▸ PROBLEM
Where a line contains the word "RefMon", copy that line from the records below.

### INFORMATION SHOWN ###

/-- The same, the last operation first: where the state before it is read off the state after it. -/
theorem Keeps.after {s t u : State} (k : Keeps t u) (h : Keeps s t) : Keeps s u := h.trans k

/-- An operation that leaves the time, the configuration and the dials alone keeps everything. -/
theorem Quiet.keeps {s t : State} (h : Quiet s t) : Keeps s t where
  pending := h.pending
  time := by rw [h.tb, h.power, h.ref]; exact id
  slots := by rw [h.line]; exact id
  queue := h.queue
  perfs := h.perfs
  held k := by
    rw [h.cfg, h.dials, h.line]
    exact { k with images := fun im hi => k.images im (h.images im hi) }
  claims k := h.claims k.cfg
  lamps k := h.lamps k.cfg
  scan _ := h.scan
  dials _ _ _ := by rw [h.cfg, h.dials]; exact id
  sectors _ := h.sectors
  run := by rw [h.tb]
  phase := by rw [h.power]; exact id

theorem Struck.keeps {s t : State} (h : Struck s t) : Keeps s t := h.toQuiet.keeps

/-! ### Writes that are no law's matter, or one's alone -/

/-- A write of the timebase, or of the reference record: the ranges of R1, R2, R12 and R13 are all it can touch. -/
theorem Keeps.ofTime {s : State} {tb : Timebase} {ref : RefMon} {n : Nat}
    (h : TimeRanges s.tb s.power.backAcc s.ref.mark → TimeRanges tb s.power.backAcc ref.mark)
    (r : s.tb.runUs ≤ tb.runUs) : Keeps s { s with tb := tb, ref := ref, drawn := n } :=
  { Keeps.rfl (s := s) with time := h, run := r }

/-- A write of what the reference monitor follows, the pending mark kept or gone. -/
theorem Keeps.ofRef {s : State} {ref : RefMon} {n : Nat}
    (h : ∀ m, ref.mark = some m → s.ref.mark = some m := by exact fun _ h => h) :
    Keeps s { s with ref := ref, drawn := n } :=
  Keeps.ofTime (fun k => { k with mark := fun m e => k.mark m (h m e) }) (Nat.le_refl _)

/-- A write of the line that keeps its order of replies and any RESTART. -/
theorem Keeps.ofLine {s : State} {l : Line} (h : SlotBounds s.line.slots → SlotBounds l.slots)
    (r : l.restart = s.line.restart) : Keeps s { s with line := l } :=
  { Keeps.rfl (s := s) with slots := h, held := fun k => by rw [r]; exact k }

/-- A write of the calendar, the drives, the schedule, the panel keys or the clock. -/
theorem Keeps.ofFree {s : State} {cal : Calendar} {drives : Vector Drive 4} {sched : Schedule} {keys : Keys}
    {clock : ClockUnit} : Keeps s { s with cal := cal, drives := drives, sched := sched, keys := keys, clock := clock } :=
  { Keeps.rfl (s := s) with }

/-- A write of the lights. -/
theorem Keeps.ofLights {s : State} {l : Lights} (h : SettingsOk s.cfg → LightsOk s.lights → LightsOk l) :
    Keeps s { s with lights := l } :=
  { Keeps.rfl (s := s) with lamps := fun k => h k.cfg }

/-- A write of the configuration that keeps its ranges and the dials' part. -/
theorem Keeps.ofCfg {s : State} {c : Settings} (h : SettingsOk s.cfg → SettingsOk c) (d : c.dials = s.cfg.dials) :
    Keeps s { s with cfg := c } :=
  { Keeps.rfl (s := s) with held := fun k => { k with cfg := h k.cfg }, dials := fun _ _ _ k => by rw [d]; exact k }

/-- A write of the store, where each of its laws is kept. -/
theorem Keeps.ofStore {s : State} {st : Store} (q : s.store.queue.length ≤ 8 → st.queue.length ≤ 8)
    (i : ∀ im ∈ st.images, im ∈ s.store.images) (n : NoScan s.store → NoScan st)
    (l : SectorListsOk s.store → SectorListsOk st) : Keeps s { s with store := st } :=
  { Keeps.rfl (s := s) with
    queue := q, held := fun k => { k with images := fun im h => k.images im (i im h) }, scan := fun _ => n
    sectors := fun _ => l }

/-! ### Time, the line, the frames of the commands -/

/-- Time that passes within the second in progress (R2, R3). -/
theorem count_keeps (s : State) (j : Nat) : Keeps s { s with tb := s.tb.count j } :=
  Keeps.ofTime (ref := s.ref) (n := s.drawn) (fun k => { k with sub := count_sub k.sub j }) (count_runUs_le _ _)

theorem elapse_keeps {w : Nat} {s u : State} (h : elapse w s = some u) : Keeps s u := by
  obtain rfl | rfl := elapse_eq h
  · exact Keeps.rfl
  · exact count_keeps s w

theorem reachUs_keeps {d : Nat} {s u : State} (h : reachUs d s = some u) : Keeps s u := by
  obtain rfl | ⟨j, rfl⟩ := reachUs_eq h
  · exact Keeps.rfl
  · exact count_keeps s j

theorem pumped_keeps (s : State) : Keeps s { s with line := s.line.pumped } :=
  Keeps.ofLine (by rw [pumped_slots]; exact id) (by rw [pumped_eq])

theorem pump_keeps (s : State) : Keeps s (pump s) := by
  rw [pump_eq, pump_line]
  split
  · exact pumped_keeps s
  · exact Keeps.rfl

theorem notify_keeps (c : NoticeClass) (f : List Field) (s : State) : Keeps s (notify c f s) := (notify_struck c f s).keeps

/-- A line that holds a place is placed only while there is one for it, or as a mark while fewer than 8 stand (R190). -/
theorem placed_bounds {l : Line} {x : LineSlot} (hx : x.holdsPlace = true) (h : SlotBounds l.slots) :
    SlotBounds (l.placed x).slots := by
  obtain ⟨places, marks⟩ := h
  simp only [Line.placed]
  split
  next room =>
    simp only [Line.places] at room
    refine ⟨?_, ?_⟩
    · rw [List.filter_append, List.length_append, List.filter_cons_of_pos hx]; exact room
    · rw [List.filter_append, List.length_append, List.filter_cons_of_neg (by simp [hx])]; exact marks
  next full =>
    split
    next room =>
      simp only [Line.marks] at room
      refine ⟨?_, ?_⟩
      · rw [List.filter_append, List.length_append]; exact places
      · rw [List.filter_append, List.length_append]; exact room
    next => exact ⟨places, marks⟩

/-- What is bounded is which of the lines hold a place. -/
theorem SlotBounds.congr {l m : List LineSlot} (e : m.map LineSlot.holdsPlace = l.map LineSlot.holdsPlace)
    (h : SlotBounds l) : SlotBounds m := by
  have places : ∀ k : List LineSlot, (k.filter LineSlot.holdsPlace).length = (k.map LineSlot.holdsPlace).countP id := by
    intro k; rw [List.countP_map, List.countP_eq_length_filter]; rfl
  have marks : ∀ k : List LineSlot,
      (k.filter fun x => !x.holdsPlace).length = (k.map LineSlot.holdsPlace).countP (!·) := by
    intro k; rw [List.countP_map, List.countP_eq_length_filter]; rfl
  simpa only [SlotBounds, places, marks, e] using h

###

▸ TASK OUTPUT
theorem Keeps.ofTime {s : State} {tb : Timebase} {ref : RefMon} {n : Nat}
theorem Keeps.ofRef {s : State} {ref : RefMon} {n : Nat}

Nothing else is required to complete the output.